[Records from a data source]
-- ==== Sys2Proof/Safety.lean ====
section
/-! DEFINITION. What claims about HUFFCORE are stated in: the machine invariant, well-driven runs, the bit views of the buffers, whole-stream runs (30_encoding.md R78) and the agreement of two states on everything that has been written (10_state.md R37). -/

namespace Sys2Proof.Machine

/-! ## The machine invariant -/

/-- R12: `ft.total = 1 + Σ ft.count[s]` and `ft.total ≤ CMAX`. -/
structure Ft.Inv (p : Params) (f : Ft) : Prop where
  total_eq : f.total = tableTotal f.count
  total_le : f.total ≤ p.cmax

/-- An encoder has been constructed (R22, R24, R25; 43_stream_encoder.md R139). -/
structure Enc.Session (p : Params) (e : Enc) : Prop where
  tree_eq : e.tree = buildTree e.count
  total_le : tableTotal e.count ≤ p.cmax
  cap_pos : 1 ≤ e.cap
  cap_le : e.cap ≤ p.bufMax
  room : e.buf.nbytes + (if 0 < e.buf.nbits.val then 1 else 0) ≤ e.cap

/-- The encoder's invariant (R20 to R25). `part_lt` says that the bits above `nbits - 1` of the partial byte are 0 (43_stream_encoder.md R132). -/
structure Enc.Inv (p : Params) (e : Enc) : Prop where
  part_lt : e.buf.part.toNat < 2 ^ e.buf.nbits.val
  idle_nbits : e.phase = .idle → e.buf.nbits = 0
  ended_nbits : e.phase = .ended → e.buf.nbits = 0
  session : e.phase ≠ .idle → e.Session p

/-- The decoder's invariant (R28 to R33; 44_stream_decoder.md R152). -/
structure Dec.Inv (p : Params) (d : Dec) : Prop where
  idle : d.phase = .idle → d.bitsLeft = 0 ∧ d.pendValid = false
  session : d.phase ≠ .idle → 1 ≤ d.cap ∧ d.cap ≤ p.decBufMax ∧ d.nout ≤ d.cap
  header : d.phase = .header → 0 < d.hdrRem.val ∧ d.bitsLeft = 0 ∧ d.pendValid = false ∧ d.out = []
  absorbed : d.phase = .header ∨ d.phase = .fault →
    ∀ s < 256, countOf d.count s < 256 ^ min 4 (1024 - d.hdrRem.val - 4 * s)
  fault : d.phase = .fault →
    d.hdrRem = 0 ∧ d.bitsLeft = 0 ∧ d.pendValid = false ∧ d.out = [] ∧ tableValid p.cmax d.count = false
  built : d.phase = .payload ∨ d.phase = .done →
    d.hdrRem = 0 ∧ d.tree = buildTree d.count ∧ tableTotal d.count ≤ p.cmax
  cursor : d.phase = .payload → 257 ≤ d.cursor ∧ d.cursor ≤ 512
  latch : d.phase = .payload → d.bitsLeft.val ≤ 7 ∧ (0 < d.bitsLeft.val → d.pendValid = true)
  pending : d.pendValid = true → d.phase = .payload ∧ d.cursor = 512
  done : d.phase = .done → d.bitsLeft = 0

/-- What every step keeps: legal parameters and the invariants of the three units. -/
structure State.Inv (s : State) : Prop where
  params : s.params.legal
  ft : s.ft.Inv s.params
  enc : s.enc.Inv s.params
  dec : s.dec.Inv s.params

/-! ## Well-driven runs -/

/-- No command of the run broke the contract: "A model should treat every ContractViolation as a **refusal**: the host broke
the contract" (60_exceptions.md R182, R187, 93_implementation_defined.md U1, U8; log entry 8). Claims about sessions take
this as a premise. -/
def State.wellDriven (s : State) : Prop := ∀ r ∈ s.responses, r.status ≠ .contractViolation

/-! ## How outcomes and decoding sessions are classed (R187) -/

/-- The classes of R187. -/
inductive OutcomeClass where
  /-- ContractViolation: the run is misdriven. -/
  | refusal
  /-- A defined result of a total function, the state after it fully specified; not a fault, and final for no decoding session. -/
  | ordinary
  /-- Overflow at DEC_FEED: a fault of the session. -/
  | sessionFault
  /-- OutputFull: no enabled progress until another command lifts the hold. -/
  | hold
  /-- Done: "the only final outcome of a decoding session". -/
  | final
  deriving DecidableEq, Repr

/-- The class of a command's outcome, by its status (R187). Overflow at any command but DEC_FEED is FT_FEED's (R181). -/
def outcomeClass (i : Instr) (status : Status) : OutcomeClass :=
  match status with
  | .contractViolation => .refusal
  | .success | .outOfMemory | .tooMuchData => .ordinary
  | .overflow => if i.mnemonic = .decFeed then .sessionFault else .ordinary
  | .outputFull => .hold
  | .done => .final

/-- How a decoding session stands between two commands. -/
inductive Standing where
  /-- No decoder has been constructed. -/
  | none
  /-- A symbol is pending and the buffer is full: stuck until a DEC_DRAIN (R155, R187, U12). -/
  | held
  /-- In HEADER or PAYLOAD with progress enabled by more input or by a DEC_FEED: stuck if the host stops here (U11). -/
  | unfinished
  /-- Phase FAULT: "never final for a decoding claim" (R187). -/
  | faulted
  /-- Done has been returned: the only final outcome (R187). -/
  | finished
  deriving DecidableEq, Repr

/-- The standing of the decoder (R187). -/
def Dec.standing (d : Dec) : Standing :=
  match d.phase with
  | .idle => .none
  | .header => .unfinished
  | .payload => if d.pendValid && !d.hasRoom then .held else .unfinished
  | .done => .finished
  | .fault => .faulted

/-- Nothing has gone wrong so far: neither misdriven nor faulted. The session may still be held or unfinished. -/
def State.soundSession (s : State) : Prop := s.wellDriven ∧ s.dec.standing ≠ .faulted

/-- A decoding session that has its final outcome: well driven, and Done has been returned (R187). -/
def State.finishedSession (s : State) : Prop := s.wellDriven ∧ s.dec.standing = .finished

/-- A well-driven run that ends here is stuck, not finished: held by a full buffer (R187, U12) or short of input (U11). -/
def State.stuckSession (s : State) : Prop :=
  s.wellDriven ∧ (s.dec.standing = .held ∨ s.dec.standing = .unfinished)

/-- The last response returned. -/
def State.lastResponse (s : State) : Option Response := s.responses.getLast?

/-- A list of commands issued in order, each run to its response. -/
def issueAll : List Instr → State → Host.Outcome State Fault Refusal
  | [], s => .next s
  | i :: is, s =>
    match exec i s with
    | .next t => issueAll is t
    | .fault f => .fault f
    | .refused r => .refused r

/-- An encoding session in one piece: the table of `counted`, then `data` encoded under it and drained. The two may differ
(43_stream_encoder.md R138). -/
def encodeSession (hint : Word) (counted data : List Byte) : List Instr :=
  [.ftInit, .ftFeed counted, .encInit hint, .encFeed data, .encEnd, .encDrain 0xFFFFFFFF]

/-- The commands that ENCODE_ALL expands to (R78): data encoded under its own table. -/
def encodeAll (hint : Word) (data : List Byte) : List Instr := encodeSession hint data data

/-- The loop of DECODE_ALL (R78): DEC_FEED, and while it returns OutputFull, DEC_DRAIN and DEC_FEED of the unconsumed suffix;
then a final DEC_DRAIN. The result is the concatenation of all drained bytes and the status of the last DEC_FEED, which says
whether the session is finished: only with Done (R187). Success is a session short of input, Overflow a faulted one. There is
none where a command does not answer so, and none after `fuel` feeds, the session then being held. -/
def decodeLoop : (fuel : Nat) → List Byte → State → Option (List Byte × Status)
  | 0, _, _ => none
  | fuel + 1, wire, s =>
    match exec (.decFeed wire) s with
    | .next t =>
      match exec (.decDrain 0xFFFFFFFF) t, t.lastResponse with
      | .next u, some r =>
        let drained := (u.lastResponse.map Response.data).getD []
        match r.status with
        | .outputFull => (decodeLoop fuel (wire.drop r.val.toNat) u).map fun x => (drained ++ x.1, x.2)
        | .done => some (drained, .done)
        | .success => some (drained, .success)
        | .overflow => some (drained, .overflow)
        | .outOfMemory | .tooMuchData | .contractViolation => none
      | _, _ => none
    | .fault _ => none
    | .refused _ => none

/-- DECODE_ALL (R78). -/
def decodeAll (fuel : Nat) (hint : Word) (wire : List Byte) (s : State) : Option (List Byte × Status) :=
  match exec (.decInit hint) s with
  | .next t => decodeLoop fuel wire t
  | .fault _ => none
  | .refused _ => none

/-! ## Bit views -/

/-- The bits of a byte, low bit first (20_memory.md R43). -/
def byteBits (b : Byte) : List Bool := (List.range 8).map fun k => b.getLsbD k

/-- The bits that have been placed in a buffer and not drained, in production order. -/
def BitBuf.bits (b : BitBuf) : List Bool := b.bytes.flatMap byteBits ++ (byteBits b.part).take b.nbits.val

/-- Zero bits appended until the length is a multiple of 8 (30_encoding.md R73). -/
def zeroPad (bits : List Bool) : List Bool := bits ++ List.replicate ((8 - bits.length % 8) % 8) false

/-- The codes of a byte sequence, one after another (R73); none if some symbol has no code. -/
def codesOf (t : Tree) : List Byte → Option (List Bool)
  | [] => some []
  | b :: bs =>
    match codeOf t b.toNat, codesOf t bs with
    | some c, some cs => some (c ++ cs)
    | _, _ => none

/-- The bits of the latched byte that have not been walked (10_state.md R31). -/
def Dec.latchedBits (d : Dec) : List Bool := (byteBits d.cur).drop (8 - d.bitsLeft.val)

/-- The byte held in the pending register, if one is. -/
def Dec.pendingBytes (d : Dec) : List Byte := if d.pendValid then [d.pend] else []

/-- What a bit sequence decodes to. -/
structure Decoded where
  /-- The literals before EOF. -/
  symbols : List Byte
  /-- The cursor after the last bit walked. -/
  cursor : Nat
  /-- EOF was reached. -/
  eof : Bool
  /-- The number of bits walked: up to and including the last bit of EOF, else all. -/
  used : Nat
  deriving DecidableEq, Repr

/-- Walk a bit sequence from a cursor through DecodeStep until EOF or the end of the bits (42_huffman_tree.md R116, R117). -/
def decodeBits (t : Tree) : (cursor : Nat) → List Bool → Decoded
  | cursor, [] => { symbols := [], cursor := cursor, eof := false, used := 0 }
  | cursor, bit :: bits =>
    match decodeStep t cursor bit with
    | none => { symbols := [], cursor := cursor, eof := false, used := 0 }
    | some (next, none) =>
      let r := decodeBits t next bits
      { r with used := r.used + 1 }
    | some (next, some sym) =>
      if sym = 256 then { symbols := [], cursor := next, eof := true, used := 1 }
      else
        let r := decodeBits t next bits
        { r with symbols := BitVec.ofNat 8 sym :: r.symbols, used := r.used + 1 }

/-- Room for `l` more bits in the encoder's buffer: there already, or by one granted growth within BUF_MAX (43_stream_encoder.md R131). -/
def State.roomFor (s : State) (l : Nat) : Prop :=
  s.enc.buf.need l ≤ s.enc.cap ∨
    s.grants.head? = some true ∧ ∃ k, s.enc.buf.need l ≤ s.enc.cap * 2 ^ k ∧ s.enc.cap * 2 ^ k ≤ s.params.bufMax

/-! ## Phases, statuses and causes as the whole-machine tables give them -/

/-- The statuses a command can return (60_exceptions.md R181). -/
def allowedStatuses : Instr → List Status
  | .sysReset => [.success]
  | .sysStatus => [.success]
  | .ftInit => [.success]
  | .ftFeed _ => [.success, .overflow]
  | .ftCount _ => [.success, .contractViolation]
  | .ftTotal => [.success]
  | .encInit _ => [.success, .contractViolation]
  | .encFeed _ => [.success, .outOfMemory, .tooMuchData, .contractViolation]
  | .encEnd => [.success, .outOfMemory, .tooMuchData, .contractViolation]
  | .encReady => [.success, .contractViolation]
  | .encDrain _ => [.success, .contractViolation]
  | .encCodeof _ => [.success, .contractViolation]
  | .decInit _ => [.success, .contractViolation]
  | .decFeed _ => [.success, .overflow, .contractViolation, .done, .outputFull]
  | .decReady => [.success, .contractViolation]
  | .decDrain _ => [.success, .contractViolation]
  | .decCodeof _ => [.success, .contractViolation]

/-- The causes of ContractViolation for an assigned opcode, items (2) to (9) of R182. -/
def violates (i : Instr) (s : State) : Prop :=
  match i with
  | .sysReset | .sysStatus | .ftInit | .ftFeed _ | .ftTotal => False
  | .ftCount symbol => 255 < symbol.toNat
  | .encInit hint => hint.toNat = 0 ∨ s.params.bufMax < hint.toNat
  | .encFeed _ | .encEnd => s.enc.phase ≠ .active
  | .encReady | .encDrain _ => s.enc.phase = .idle
  | .encCodeof symbol => s.enc.phase = .idle ∨ 256 < symbol.toNat
  | .decInit hint => hint.toNat = 0 ∨ s.params.decBufMax < hint.toNat
  | .decFeed _ => s.dec.phase = .idle ∨ s.dec.phase = .done ∨ s.dec.phase = .fault
  | .decReady | .decDrain _ => s.dec.phase = .idle
  | .decCodeof symbol =>
    s.dec.phase = .idle ∨ s.dec.phase = .header ∨ s.dec.phase = .fault ∨ 256 < symbol.toNat

/-- `enc.phase` after a command that returned a status (70_reset_and_hazards.md R203). -/
def encPhaseAfter (i : Instr) (status : Status) (before : EncPhase) : EncPhase :=
  match i, status with
  | .sysReset, _ => .idle
  | .encInit _, .success => .active
  | .encEnd, .success => .ended
  | _, _ => before

/-- `dec.phase` after a command that returned a status, `rem` header bytes being left (R203). -/
def decPhaseAfter (i : Instr) (status : Status) (before : DecPhase) (rem : Nat) : DecPhase :=
  match i, status with
  | .sysReset, _ => .idle
  | .decInit _, .success => .header
  | .decFeed _, .overflow => .fault
  | .decFeed _, .done => .done
  | .decFeed _, .success | .decFeed _, .outputFull => if rem = 0 then .payload else .header
  | _, _ => before

/-- The unit a command belongs to (30_encoding.md R61). -/
inductive BlockUnit where
  | system | ft | enc | dec
  deriving DecidableEq, Repr

/-- The unit of a command. -/
def unitOf : Instr → BlockUnit
  | .sysReset | .sysStatus => .system
  | .ftInit | .ftFeed _ | .ftCount _ | .ftTotal => .ft
  | .encInit _ | .encFeed _ | .encEnd | .encReady | .encDrain _ | .encCodeof _ => .enc
  | .decInit _ | .decFeed _ | .decReady | .decDrain _ | .decCodeof _ => .dec

/-- The outcome with its next state changed by `f`. -/
def onNext (f : State → State) : Host.Outcome State Fault Refusal → Host.Outcome State Fault Refusal
  | .next s => .next (f s)
  | .fault r => .fault r
  | .refused r => .refused r

/-! ## Agreement on everything that has been written (R36, R37, U7) -/

/-- Two encoders agree on everything a command may read. -/
structure Enc.Agree (a b : Enc) : Prop where
  phase : a.phase = b.phase
  nbits : a.buf.nbits = b.buf.nbits
  session : a.phase ≠ .idle → a = b

/-- Two decoders agree on everything a command may read. -/
structure Dec.Agree (a b : Dec) : Prop where
  phase : a.phase = b.phase
  pendValid : a.pendValid = b.pendValid
  bitsLeft : a.bitsLeft = b.bitsLeft
  session : a.phase ≠ .idle → a.count = b.count ∧ a.hdrRem = b.hdrRem ∧ a.cap = b.cap ∧ a.out = b.out
  built : a.phase = .payload ∨ a.phase = .done → a.tree = b.tree
  cursor : a.phase = .payload → a.cursor = b.cursor
  latch : 0 < a.bitsLeft.val → a.cur = b.cur
  pending : a.pendValid = true → a.pend = b.pend

/-- Two states agree on everything that has been written: they may differ only in what R36 and R37 leave unspecified. -/
structure State.Agree (s t : State) : Prop where
  params : s.params = t.params
  ft : s.ft = t.ft
  enc : s.enc.Agree t.enc
  dec : s.dec.Agree t.dec
  inbox : s.inbox = t.inbox
  grants : s.grants = t.grants
  growAsked : s.growAsked = t.growAsked
  responses : s.responses = t.responses

/-- Two outcomes agree: both next with agreeing states, or the same stop. -/
def outcomesAgree (a b : Host.Outcome State Fault Refusal) : Prop :=
  match a, b with
  | .next s, .next t => s.Agree t
  | .fault f, .fault g => f = g
  | .refused f, .refused g => f = g
  | _, _ => False

end Sys2Proof.Machine
end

> [REQUIRED ACTION]: Start at the first line of the data above. Stop after the line containing "43_stream_encoder.md R139). -/", reproducing each line exactly and adding nothing.

> [ANSWER TO THIS EXERCISE]:
-- ==== Sys2Proof/Safety.lean ====
section
/-! DEFINITION. What claims about HUFFCORE are stated in: the machine invariant, well-driven runs, the bit views of the buffers, whole-stream runs (30_encoding.md R78) and the agreement of two states on everything that has been written (10_state.md R37). -/

namespace Sys2Proof.Machine

/-! ## The machine invariant -/

/-- R12: `ft.total = 1 + Σ ft.count[s]` and `ft.total ≤ CMAX`. -/
structure Ft.Inv (p : Params) (f : Ft) : Prop where
  total_eq : f.total = tableTotal f.count
  total_le : f.total ≤ p.cmax

/-- An encoder has been constructed (R22, R24, R25; 43_stream_encoder.md R139). -/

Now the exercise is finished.